Противоречивый характер носила политика джефферсоновских республиканцев в отношении Национального банка, представлявшего одну из основ финансовой системы Гамильтона. Национальный банк и его социальная опора, финансовая буржуазия Северо-Востока, традиционно рассматривались джефферсоновцами в качестве главного источника распространения «аристократической опасности» в США. В борьбе с банком джефферсоновцы смогли заручиться поддержкой не только аграриев, но и многих представителей торгово-мануфактурной буржуазии, возмущавшихся монопольной позицией этого финансового гиганта в сфере кредита. Оказавшись у власти, Республиканская партия стала всячески поощрять развитие банков в штатах — число их в годы президентства Джефферсона возросло в 4 раза. Однако когда встал вопрос о самом существовании Национального банка, в рядах партии произошел раскол.

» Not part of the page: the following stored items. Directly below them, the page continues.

-- ==== Sys2Proof/Machine/StTwin.lean ====
section
/-!
DEFINITION. State of twin operation (chapter 16 of spec/).
-/
namespace Sys2Proof.Machine

/-- An issue record that a standby holds (R474): words 0 to 6 of each task record. -/
structure IssueRec where
  chan : Nat
  frame : Nat
  row : Nat
  tasks : List (List Word)
  deriving DecidableEq, Repr, Inhabited

/-- A part of a row record in the shadow buffer (R476). -/
structure Part where
  part : Nat
  slice : Bool
  stream : Nat
  payload : List Byte
  st : Option RowState
  deriving DecidableEq, Repr, Inhabited

/-- A row record in the shadow buffer (R475, R476): its parts, and of its ROW_END the count and CRC. -/
structure Shadow where
  chan : Nat
  frame : Nat
  row : Nat
  parts : List Part
  fin : Option (Nat × Nat)
  deriving DecidableEq, Repr, Inhabited

/-- A frame sent on the twin link and not acknowledged (R470): SEQ, type, what it carries, core clock of its sending. -/
structure TwinTx where
  seq : Nat
  type : Nat
  args : List Nat
  clk : Nat
  deriving DecidableEq, Repr, Inhabited

/-- A mirrored command or set that awaits its response (R468): its number, the slot, core clock. -/
structure Mirror where
  seq : Nat
  op : Nat
  clk : Nat
  deriving DecidableEq, Repr, Inhabited

/-- A handover that is agreed or requested (R482, R489): H; 0 swap, 2 SEVERE fault, 3 TWIN_SWAP; the first row of each
channel that the new active module issues: channel, frame, row; core clock of a proposal that awaits its answer. -/
structure Handover where
  t : Nat
  cause : Nat
  rows : List (Nat × Nat × Nat)
  asked : Option Nat
  cmd : Bool
  deriving DecidableEq, Repr, Inhabited

/-- Twin operation. -/
structure TwinSt where
  /-- Pair state: 0 UNPAIRED, 1 ACTIVE, 2 STANDBY, 3 LOCKSTEP (GLB_STATE.TWIN_ROLE) | 2 | 16_twin_redundancy.md R465 | 0 -/
  role : Nat := 0
  /-- TWIN_PAIR that runs: core clock of its acceptance | clock | 16_twin_redundancy.md R466 | none -/
  pairing : Option Nat := none
  /-- HB_PORT is M1; SWAP_PERIOD in minutes; pinned digest of the partner | 1 + 11 + 384 | 16_twin_redundancy.md TWIN_PAIR | DESIGN CHOICE 2: 0 -/
  hbM1 : Bool := false
  swapPeriod : Nat := 0
  pin : List Word := List.replicate 12 0
  /-- Partner's TWIN_SEL, serial number low word, pair state, FIT | 1 + 32 + 8 + 1 | 16_twin_redundancy.md R465, R471 | DESIGN CHOICE 2: 0 -/
  partnerB : Bool := false
  partnerSerial : Word := 0
  partnerSt : Nat := 0
  partnerFit : Bool := false
  /-- Alignment of the four twin lanes: correct and wrong markers in a row, count and raw time of the last marker, aligned | 4 records + 1 | 16_twin_redundancy.md R469 | DESIGN CHOICE 2: 0 -/
  good : List Nat := [0, 0, 0, 0]
  bad : List Nat := [0, 0, 0, 0]
  marks : List (Option (Nat × Nat)) := [none, none, none, none]
  aligned : Bool := false
  /-- Next SEQ sent, frames not acknowledged, next SEQ expected, NACK pending, device second of the last TWIN:0x0B | list | 16_twin_redundancy.md R469, R470 | DESIGN CHOICE 2: 0 -/
  txSeq : Nat := 0
  sent : List TwinTx := []
  rxSeq : Nat := 0
  nack : Bool := false
  resentAt : Option Nat := none
  /-- Heartbeat paths, twin link and Skovlink: core clock of the last heartbeat, none while lost; next heartbeat, COUNT | 2 clocks, clock, 16 | 16_twin_redundancy.md R471, R472 | none; DESIGN CHOICE 2: 0 -/
  link : Option Nat := none
  path : Option Nat := none
  nextBeat : Nat := 0
  count : Nat := 0
  /-- LAST_SEQ of the partner's last heartbeat, by stream 0 to 39 | 40 x 16 | 16_twin_redundancy.md R471, R405 | DESIGN CHOICE 2: 0 -/
  lastSeq : List Nat := List.replicate 40 0
  /-- Issue records held; row records in the shadow buffer | lists | 16_twin_redundancy.md R474, R476 | empty -/
  issues : List IssueRec := []
  shadows : List Shadow := []
  /-- Newest row applied of each channel: channel, frame, row, its capture time at the partner | list | 16_twin_redundancy.md R476, R484 | empty -/
  newest : List (Nat × Nat × Nat × Nat) := []
  /-- Rows applied, rows discarded, switch-overs, swaps | 4 x 32 | 16_twin_redundancy.md TWIN_QUERY | 0 (DESIGN CHOICE 2) -/
  applied : Word := 0
  discarded : Word := 0
  switches : Word := 0
  swaps : Word := 0
  /-- Core clock of the next proposal, none while periodic swaps are off | clock | 16_twin_redundancy.md R489 | none -/
  nextSwap : Option Nat := none
  /-- Handover in progress; SWAP agreed by this standby | record | 16_twin_redundancy.md R482, R489 | none -/
  hand : Option Handover := none
  /-- Take-over in progress: core clock of its start, cause, whether from LOCKSTEP, packets sent twice | record | 16_twin_redundancy.md R483 | none -/
  takeover : Option (Nat × Nat × Bool) := none
  /-- Difference added to own capture times by channel | 16 numbers | 16_twin_redundancy.md R484 | 0 -/
  shift : List Int := List.replicate 16 0
  /-- Mirrored commands that await the standby | list | 16_twin_redundancy.md R468 | empty -/
  mirrors : List Mirror := []
  /-- First picture counted by the convergence rule and the picture after one GDR period, by channel | list | 16_twin_redundancy.md R480 | empty -/
  converge : List (Nat × Nat) := []
  /-- The former active module after a switch-over: it issues no row and sends no media (R487) | 1 | 16_twin_redundancy.md R482, R487 | false -/
  handed : Bool := false
  /-- Device time of the last handover, before which a former active module still releases its packets | time | 16_twin_redundancy.md R482, R490 | DESIGN CHOICE 2: 0 -/
  sendsTo : Nat := 0
  /-- COUNT of the partner's heartbeat acted on last | 16 | 16_twin_redundancy.md R471 | none -/
  seen : Option Nat := none
  /-- Next row record to be sent, by channel: channel, frame, row | list | 16_twin_redundancy.md R475 | empty -/
  nextRow : List (Nat × Nat × Nat) := []
  /-- Tasks of those pictures that decoded equal: stream, column, row | list | 16_twin_redundancy.md R480 | empty -/
  proved : List (Nat × Nat × Nat) := []
  /-- Earliest device time at which a new standby starts channels | time | 16_twin_redundancy.md R467 | DESIGN CHOICE 2: 0 -/
  startAt : Nat := 0
  deriving DecidableEq, Repr, Inhabited

end Sys2Proof.Machine
end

Срок действия хартии Национального банка истек в 1811 г., когда президентское кресло занимал Д. Мэдисон. Экономическая политика республиканской администрации продолжала оставаться в руках Галлатина, сохранившего за собой пост министра финансов. Он как раз и воспротивился ликвидации Национального банка, заявив, что сохранение этого института только и способно обеспечить кредитование растущих расходов правительства на оборонные нужды.

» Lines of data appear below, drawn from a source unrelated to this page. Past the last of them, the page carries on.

/-- The clock runs on to the core clock that contains device time t, where that is still ahead (R104). -/
def State.toClockOf (s : State) (t : Nat) : State := s.pass ((t - s.now) / s.time.addend)

/-- The clock runs on to the core clock that contains raw time t. -/
def State.toRawClockOf (s : State) (t : Nat) : State := s.pass ((t - s.raw) / s.time.addend)

/-- An interval from the present clock as a pin places it: in steps of 1/8 clock (R97, R104); which of the two neighbouring
steps is free. -/
def State.eighths (s : State) (d : Nat) : Nat := quot 97 (s.time.addend * quot 104 (8 * d) s.time.addend) 8

/-- The device second. -/
def State.second (s : State) : Nat := tSec s.now

/-- The module issues no row and sends no media: the standby of a pair, in STANDBY or LOCKSTEP (R468), or the former active
module after a switch-over (R487). -/
def State.standby (s : State) : Bool := decide (2 ≤ s.twin.role) || s.twin.handed

/-- The straps sampled at the last power good (R579): ROLE 0 STANDALONE, 1 WORKER, 2 CLUSTER_MANAGER, 3 ARRAY_MANAGER;
TWIN_SEL. -/
def State.strapRole (s : State) : Nat := s.pw.role
def State.selB (s : State) : Bool := s.pw.selB

/-- Core clocks in a microsecond (1.5 GHz, R30). -/
def usC : Nat := 1500
/-- Core clocks in a millisecond. -/
def msC : Nat := 1500000
/-- Core clocks in a second. -/
def secC : Nat := 1500000000

/-! ### Output and free values -/

/-- Something leaves at a connector at the present device time. -/
def State.emit (s : State) (k : OutKind) (args : List Nat) : State :=
  { s with out := s.out ++ [⟨k, args, s.now⟩] }

/-- Something leaves at a connector at a device time of this clock or of one shortly after it. -/
def State.emitAt (s : State) (t : Nat) (k : OutKind) (args : List Nat) : State :=
  { s with out := s.out ++ [⟨k, args, t⟩] }

/-- A free value of this moment at a site (log entry 4). -/
def State.freeVal (s : State) (site arg : Nat) : Nat := Config.free site s.free arg

/-- A free choice of this moment at a site (log entry 4). -/
def State.freeBit (s : State) (site arg : Nat) : Bool := Config.freeBool site s.free arg

/-- The free-value counter moves on, so that the next value drawn is another one. -/
def State.drawn (s : State) : State := { s with free := s.free + 1 }

/-! ### Fault reports (R17, R527, R530) -/

/-- The DATA of a report: CLUSTER and SECURITY name member m of a module ID (R493, R535). -/
def faultData (cls data : Nat) : Nat := if cls = 0x0E || cls = 0x15 then data % 64 else data % 256

/-- A unit reports a fault detected at device time t; the hub holds it until FAULT_LOG (R527). -/
def State.raiseAt (s : State) (cls code data chan t : Nat) : State :=
  s.onFlt fun f => { f with reports := f.reports ++ [⟨cls, code, faultData cls data, chan, t, s.clk, false, 0⟩] }

/-- A unit reports a fault detected now. -/
def State.raise (s : State) (cls code : Nat) (data : Nat := 0) (chan : Nat := 0xFF) : State :=
  s.raiseAt cls code data chan s.now

/-- A cause becomes present (R530). -/
def State.causeOn (s : State) (cls code : Nat) (data : Nat := 0) (chan : Nat := 0xFF) : State :=
  s.onFlt fun f =>
    { f with causes := if f.causes.contains ⟨cls, code, data, chan⟩ then f.causes
                       else f.causes ++ [⟨cls, code, data, chan⟩] }

/-- A cause ends (R530). -/
def State.causeOff (s : State) (cls code : Nat) (data : Nat := 0) (chan : Nat := 0xFF) : State :=
  s.onFlt fun f => { f with causes := f.causes.filter (· != ⟨cls, code, data, chan⟩) }

/-- A fault whose cause persists is reported and its cause becomes present. -/
def State.raiseOn (s : State) (cls code : Nat) (data : Nat := 0) (chan : Nat := 0xFF) : State :=
  (s.raise cls code data chan).causeOn cls code data chan

/-- Whether a cause is present. -/
def State.hasCause (s : State) (cls code : Nat) (data : Nat := 0) (chan : Nat := 0xFF) : Bool :=
  s.flt.causes.contains ⟨cls, code, data, chan⟩

/-! ### Interrupts (R59 to R61) -/

/-- A vector is masked by its own mask or by the function mask (R59). -/
def HostSt.vecMasked (h : HostSt) (v : Nat) : Bool := h.msixFm || bit (h.msix.getD (4 * v + 3) 1) 0

/-- The message of a vector is sent, or its pending bit set while the vector or the function is masked (R59). With MSI-X
disabled there is no message (PRESUMED: PCI Express, log entry 5). -/
def State.sendMsix (s : State) (v : Nat) : State :=
  if s.host.msixOn then
    if s.host.vecMasked v then
      s.onHost fun h => { h with pba := w32 (setBit h.pba.toNat v) }
    else s.emit .msix [v]
  else s

/-- Messages are sent for every bit whose condition holds anew (R59). -/
def State.evalIrq (s : State) : State :=
  let cond := s.host.irqStatus &&& ~~~s.host.irqMask
  let news := bitsOf (cond &&& ~~~s.host.irqSent).toNat 32
  news.foldl State.sendMsix (s.onHost fun h => { h with irqSent := cond })

/-- A cause of a vector fires: its IRQ_STATUS bit is set (R59, R61). -/
def State.setIrq (s : State) (v : Nat) : State :=
  (s.onHost fun h =>
    { h with irqStatus := w32 (setBit h.irqStatus.toNat v), irqFired := aset h.irqFired v s.clk }).evalIrq

/-- Vectors that are never coalesced and that are set in the clock of their cause (R61). -/
def directVector (v : Nat) : Bool := v == 0 || v == 3 || v == 30 || v == 31 || v == 24 || v == 25

/-- The bits of all pending coalesced events are set and the hold-off ends (R61). -/
def State.coFlush (s : State) : State :=
  (s.host.coPend.map (·.1)).foldl State.setIrq
    (s.onHost fun h => { h with coPend := [], coDue := none })

/-- A coalesced event has been placed in the ring at counter c (R61). -/
def State.coAdd (s : State) (v : Nat) (c : BitVec 16) : State :=
  if s.host.coCount = 0 then s.setIrq v
  else
    let s := s.onHost fun h =>
      { h with coPend := h.coPend ++ [(v, c)]
               coDue := match h.coDue with
                 | some d => some d
                 | none => some (s.clk + h.coHoldoff * usC) }
    if s.host.coCount ≤ s.host.coPend.length then s.coFlush else s

/-- A DB_STATUS bit is set, which is the cause of vector 30. -/
def State.dbSet (s : State) (i : Nat) : State :=
  (s.onHost fun h => { h with dbStatus := BitVec.ofNat 4 (setBit h.dbStatus.toNat i) }).setIrq 30

/-! ### Rings (R50 to R58) -/

/-- Occupancy of a ring: (tail - head) mod 65,536 (R50). -/
def occupancy (tail head : BitVec 16) : Nat := (tail - head).toNat

/-- BAR0 base of the command, response and event rings (table "Ring layout"). -/
def cmdBase : Nat := 0x10000
def rspBase : Nat := 0x11000
def evtBase : Nat := 0x12000

/-- BAR0 address of the slot of a counter (R50). -/
def slotAddr (base slots size : Nat) (c : BitVec 16) : Nat := base + (c.toNat % slots) * size

/-- The eight words of an event slot (table "Event slot"). -/
def Ev.words (e : Ev) : List Word :=
  [w32 (e.chan * 65536 + e.code), w32 (tNs e.t), w32 (tSec e.t),
   w32 (e.seq.toNat * 65536 + tSec e.t / 4294967296 % 65536),
   e.data.getD 0 0, e.data.getD 1 0, e.data.getD 2 0, e.data.getD 3 0]

/-- An event is written whole in the slot of DB_EVT_TAIL, which then advances (R55). Its vector follows the
coalescing rule, unless its bit was set in the clock of its cause (R61). -/
def State.placeEvt (s : State) (e : Ev) : State :=
  let c := s.host.evtTail
  let s := s.onMem fun m => { m with ring := Mem.writeWords m.ring (slotAddr evtBase 256 32 c) e.words }
  let s := s.onHost fun h => { h with evtTail := h.evtTail + 1 }
  if directVector e.vec then s else s.coAdd e.vec c

/-- Whether the event ring has a free slot. -/
def HostSt.evtRoom (h : HostSt) : Bool := occupancy h.evtTail h.evtHead < 256

/-- Held events move from the backlog into the ring, oldest first, while it has room (R57). -/
def State.drainLoop (s : State) : List Ev → State
  | [] => s.onHost fun h => { h with backlog := [] }
  | e :: rest =>
    if s.host.evtRoom then (s.placeEvt e).drainLoop rest
    else s.onHost fun h => { h with backlog := e :: rest }

/-- The vector of an EVT_LOST event and of the other system events without one (table "System events"). -/
def sysVector : Nat := 1

/-- The EVT_LOST event of a run of losses is placed at the tail of the backlog once that has room (R58). -/
def State.placeLost (s : State) : State :=
  if 0 < s.host.lostRun && s.host.backlog.length < 1024 then
    s.onHost fun h =>
      { h with backlog := h.backlog ++ [⟨0xFF, 0x0007, s.now, h.seq, sysVector, [w32 h.lostRun]⟩]
               seq := h.seq + 1, lostRun := 0, lostRaised := false }
  else s

/-- The backlog drains into the ring; a pending EVT_LOST event is placed and drains too (R57, R58). -/
def State.drain (s : State) : State :=
  let s := (s.drainLoop s.host.backlog).placeLost
  s.drainLoop s.host.backlog

/-- A generated event goes to the ring, to the backlog, or is dropped and counted (R57, R58). -/
def State.pushEvt (s : State) (e : Ev) : State :=
  if s.host.backlog.isEmpty && s.host.evtRoom then s.placeEvt e
  else if s.host.backlog.length < 1024 then
    let s := if s.host.backlog.isEmpty then s.raise 0x17 0x02 else s
    s.onHost fun h => { h with backlog := h.backlog ++ [e] }
  else
    let s := (s.onHost fun h => { h with evtLost := satAdd h.evtLost 1 0xFFFF, lostRun := h.lostRun + 1 }).dbSet 3
    if s.host.lostRaised then s
    else (s.raise 0x17 0x03).onHost fun h => { h with lostRaised := true }

/-- Events that SET_EVENT_FILTER cannot suppress: those of group 0x00 (R81). -/
def HostSt.passes (h : HostSt) (code : Nat) : Bool :=
  code / 256 == 0 || nbit h.filter.toNat (code / 256)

Решительно против банка выступили «старые республиканцы». В результате острой фракционной борьбы среди республиканцев в сенате при решении вопроса о банке сложилось равенство сил: 17 законодателей высказались за его ликвидацию и 17 - за продление хартии банка. Будущее банка оказалось в руках вице-президента Д. Клинтона, отдавшего свой голос противникам банка. Однако, по иронии судьбы, через некоторое время сама администрация выступила инициатором создания второго Национального банка: острейшие финансовые затруднения федерального правительства во время англо-американской войны 1812 г. принудили добиваться воссоздания «аристократического» института.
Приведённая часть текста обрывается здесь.